◆ TRY IT
Gather all lines with "obtain" from the records.

Collected data entries:
theorem execSeqFinish_frame {a0} : StallFrame recSequences s (execSeqFinish a0 s) := by
  unfold execSeqFinish
  with_reducible repeat' first
    | exact Frame.rfl | assumption | refine recFrame_fin ?_ | refine stallFrame_unlessStalled (fun _ _ => ?_)
    | refine runOp_frame (fun _ _ _ => ?_) ?_ | refine seqEffect_frame.after ?_

theorem execSeqCtlPin_frame {a0} : StallFrame recSequences s (execSeqCtlPin a0 s) := by
  unfold execSeqCtlPin
  with_reducible repeat' first
    | exact Frame.rfl | assumption | refine recFrame_fin ?_ | refine stallFrame_unlessStalled (fun _ _ => ?_)
    | refine seqCtl_frame.after ?_

theorem execSeqCtlUnpin_frame {a0} : StallFrame recSequences s (execSeqCtlUnpin a0 s) := by
  unfold execSeqCtlUnpin
  with_reducible repeat' first
    | exact Frame.rfl | assumption | refine recFrame_fin ?_ | refine stallFrame_unlessStalled (fun _ _ => ?_)
    | refine seqCtl_frame.after ?_

theorem execSeqCtlHold_frame {a0} : StallFrame recSequences s (execSeqCtlHold a0 s) := by
  unfold execSeqCtlHold
  with_reducible repeat' first
    | exact Frame.rfl | assumption | refine recFrame_fin ?_ | refine stallFrame_unlessStalled (fun _ _ => ?_)
    | refine seqCtl_frame.after ?_

theorem execSeqCtlRelease_frame {a0} : StallFrame recSequences s (execSeqCtlRelease a0 s) := by
  unfold execSeqCtlRelease
  with_reducible repeat' first
    | exact Frame.rfl | assumption | refine recFrame_fin ?_ | refine stallFrame_unlessStalled (fun _ _ => ?_)
    | refine seqCtl_frame.after ?_

theorem execSeqCtlResume_frame {a0} : StallFrame recSequences s (execSeqCtlResume a0 s) := by
  unfold execSeqCtlResume
  with_reducible repeat' first
    | exact Frame.rfl | assumption | refine recFrame_fin ?_ | refine stallFrame_unlessStalled (fun _ _ => ?_)
    | refine seqCtl_frame.after ?_

/-- What a record's command may change beside what the islands do about the lists that it starts or ends. -/
def recFoot : Instr → Option Footprint
  | .nop _ | .waitRelease _ | .queueFlush _ | .cvRun _ | .loopResetI _ | .plan _ | .fgCopy _ | .fgFill _ => some recPlain
  | .recordStart _ | .jobRun _ _ _ | .stepRun _ _ _ | .wait _ | .fuseCollect _ => some recReads
  | .planStart | .occLoad _ | .libLoad _ => some recPlans
  | .occLoadDone | .libLoadDone => some recLoads
  | .loopEnable _ | .loopDisable _ | .loopSet _ | .trajLoad _ => some recLoops
  | .cvConfig _ | .cvChanVerify _ | .cvChanOff _ | .cvRestore _ => some recChecks
  | .fuseConfig _ | .calibLoad _ | .calibRemove _ => some recFusion
  | .registryBind _ | .registryUnbind _ => some recBinds
  | .swarmCopy _ | .swarmSignal _ => some recSwarm
  | .signal _ | .timestamp _ | .registryRead _ | .cvSave _ => some recStores
  | .seqJoin _ | .seqFinish _ | .seqCtlPin _ | .seqCtlUnpin _ | .seqCtlHold _ | .seqCtlRelease _ | .seqCtlResume _ => some recSequences
  | _ => none

/-- Every record's command stays within its footprint. -/
theorem exec_stallFrame {c : Instr} (h : recFoot c = some D) : StallFrame D s (exec c s) := by
  unfold recFoot at h
  split at h <;> cases h
  exacts [execNop_frame.toStall, execWaitRelease_frame.toStall, execQueueFlush_frame.toStall, execCvRun_frame.toStall,
    execLoopResetI_frame.toStall, execPlan_frame.toStall, execFgCopy_frame.toStall, execFgFill_frame.toStall, execRecordStart_frame,
    execJobRun_frame, execStepRun_frame, execWait_frame, execFuseCollect_frame, execPlanStart_frame.toStall,
    execOccLoad_frame.toStall, execLibLoad_frame.toStall, execOccLoadDone_frame, execLibLoadDone_frame, execLoopEnable_frame.toStall,
    execLoopDisable_frame.toStall, execLoopSet_frame, execTrajLoad_frame, execCvConfig_frame.toStall, execCvChanVerify_frame.toStall,
    execCvChanOff_frame.toStall, execCvRestore_frame, execFuseConfig_frame.toStall, execCalibLoad_frame,
    execCalibRemove_frame.toStall, execRegistryBind_frame.toStall, execRegistryUnbind_frame.toStall, execSwarmCopy_frame,
    execSwarmSignal_frame.toStall, execSignal_frame, execTimestamp_frame, execRegistryRead_frame, execCvSave_frame, execSeqJoin_frame,
    execSeqFinish_frame, execSeqCtlPin_frame, execSeqCtlUnpin_frame, execSeqCtlHold_frame, execSeqCtlRelease_frame,
    execSeqCtlResume_frame]

/-- A command's next state, up to settling, within the footprint that the command has. -/
theorem exec_recFoot {c : Instr} (e : exec c s = .next t) :
    ∃ u, (t = u ∨ t = u.settle ∨ t = u.settle.unwatched) ∧ ∀ D, recFoot c = some D → Frame D s u := by
  cases hc : recFoot c with
  | none => exact ⟨t, .inl rfl, fun _ h => absurd h.symm (Option.some_ne_none _)⟩
  | some D =>
    obtain ⟨u, hu, hf⟩ := exec_stallFrame hc t e
    exact ⟨u, hu, fun E hE => Option.some.inj hE ▸ hf⟩

/-- Settles O37: a record's command stays within its footprint, and each clause's commands are those of one footprint. -/
theorem recordFrames : Obligations.RecordFrames := by
  intro s t d compiled mode c e
  obtain ⟨u, hu, hf⟩ := exec_recFoot e
  have hclause : ∀ (E : Footprint) {l : List Instr}, (∀ x ∈ l, recFoot x = some E) → c ∈ l → u = E.take s u :=
    fun _ _ hl hmem => (hf _ (hl c hmem)).eq_take
  refine ⟨u, hu, ?_⟩
  refine ⟨hclause recPlain ?_, hclause recReads ?_, hclause recPlans ?_, hclause recLoads ?_, hclause recLoops ?_,
    hclause recChecks ?_, hclause recFusion ?_, hclause recBinds ?_, hclause recSwarm ?_, hclause recStores ?_,
    hclause recSequences ?_⟩ <;>
    simp only [List.forall_mem_cons, List.not_mem_nil, false_implies, implies_true, and_true, recFoot]

end Sys2Proof.Proofs
end

section
/-! The step, the state after reset, and what a device reset leaves (O39, O40, O43). -/
namespace Sys2Proof.Proofs
open Sys2Proof Sys2Proof.Machine Sys2Proof.Laws

/-- Settles O39: the step's two cases. -/
theorem stepRunsFront : Obligations.StepRunsFront := by
  refine ⟨fun _ _ _ => rfl, fun s h => ?_⟩
  rw [step, h]

/-- Settles O40: the reset state has the registers' reset values and nothing else. -/
theorem resetMeetsInv : Obligations.ResetMeetsInv := by
  refine ⟨?_, rfl⟩
  unfold State.Inv
  decide +kernel

theorem reset_rails : ∀ n < 4, State.rd {} (PWR_VDD_VSET.idx n) = 0x2EE ∧ State.rd {} (PWR_VDD_VMAX_SEEN.idx n) = 0x2EE ∧
    State.rd {} (PWR_VDD_HEADROOM_LOW.idx n) = 0 ∧ State.rd {} (PWR_VDD_AVS_FAULT.idx n) = 0 := by decide +kernel

theorem reset_registers : State.rd {} HIF_WIN_BASE_BASE = 0 ∧ State.rd {} TIM_NOW_NS = 0 ∧ State.rd {} TIM_FRAC_FRAC = 0 ∧
    State.on {} EVT_CTRL_ENABLE = false := by decide +kernel

theorem reset_mailboxes : ∀ n < 16, State.rd {} (MBX_STAT_STATE.idx n) = 0 := by decide +kernel

theorem reset_vectors : ∀ v < 64, ({} : Hif).msixMask.getLsbD v = true ∧ ({} : Hif).msixPend.getLsbD v = false := by decide +kernel

/-- Settles O43: after a reset every register holds its reset value, and no mailbox, queue, colony or object is left. -/
theorem deviceResetLeaves : Obligations.DeviceResetLeaves := by
  rintro s p cold n v t rfl
  have hrd : ∀ f, (s.afterReset p cold).rd f = State.rd {} f := fun _ => rfl
  obtain ⟨hwin, hnow, hfrac, hevt⟩ := reset_registers
  refine ⟨reset_rails n, hwin, ?time, rfl, reset_vectors v, fun hn => ⟨reset_mailboxes n hn, rfl, rfl⟩, rfl, rfl, rfl, rfl, rfl, hevt,
    ?epoch, rfl, rfl⟩
  case time => rw [State.time96, State.now, hrd, hrd, hnow, hfrac, Nat.zero_mul]
  case epoch => rintro rfl; rfl

end Sys2Proof.Proofs
end

section
/-! A remembered request is answered and not executed again (O47). -/
namespace Sys2Proof.Proofs
open Sys2Proof Sys2Proof.Machine Sys2Proof.Laws

variable {s : State} {m cmd : Nat} {r q : Remembered} {l : List Remembered}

◆ WRITTEN ANSWER
    obtain ⟨u, hu, hf⟩ := exec_stallFrame hc t e
  obtain ⟨u, hu, hf⟩ := exec_recFoot e
  obtain ⟨hwin, hnow, hfrac, hevt⟩ := reset_registers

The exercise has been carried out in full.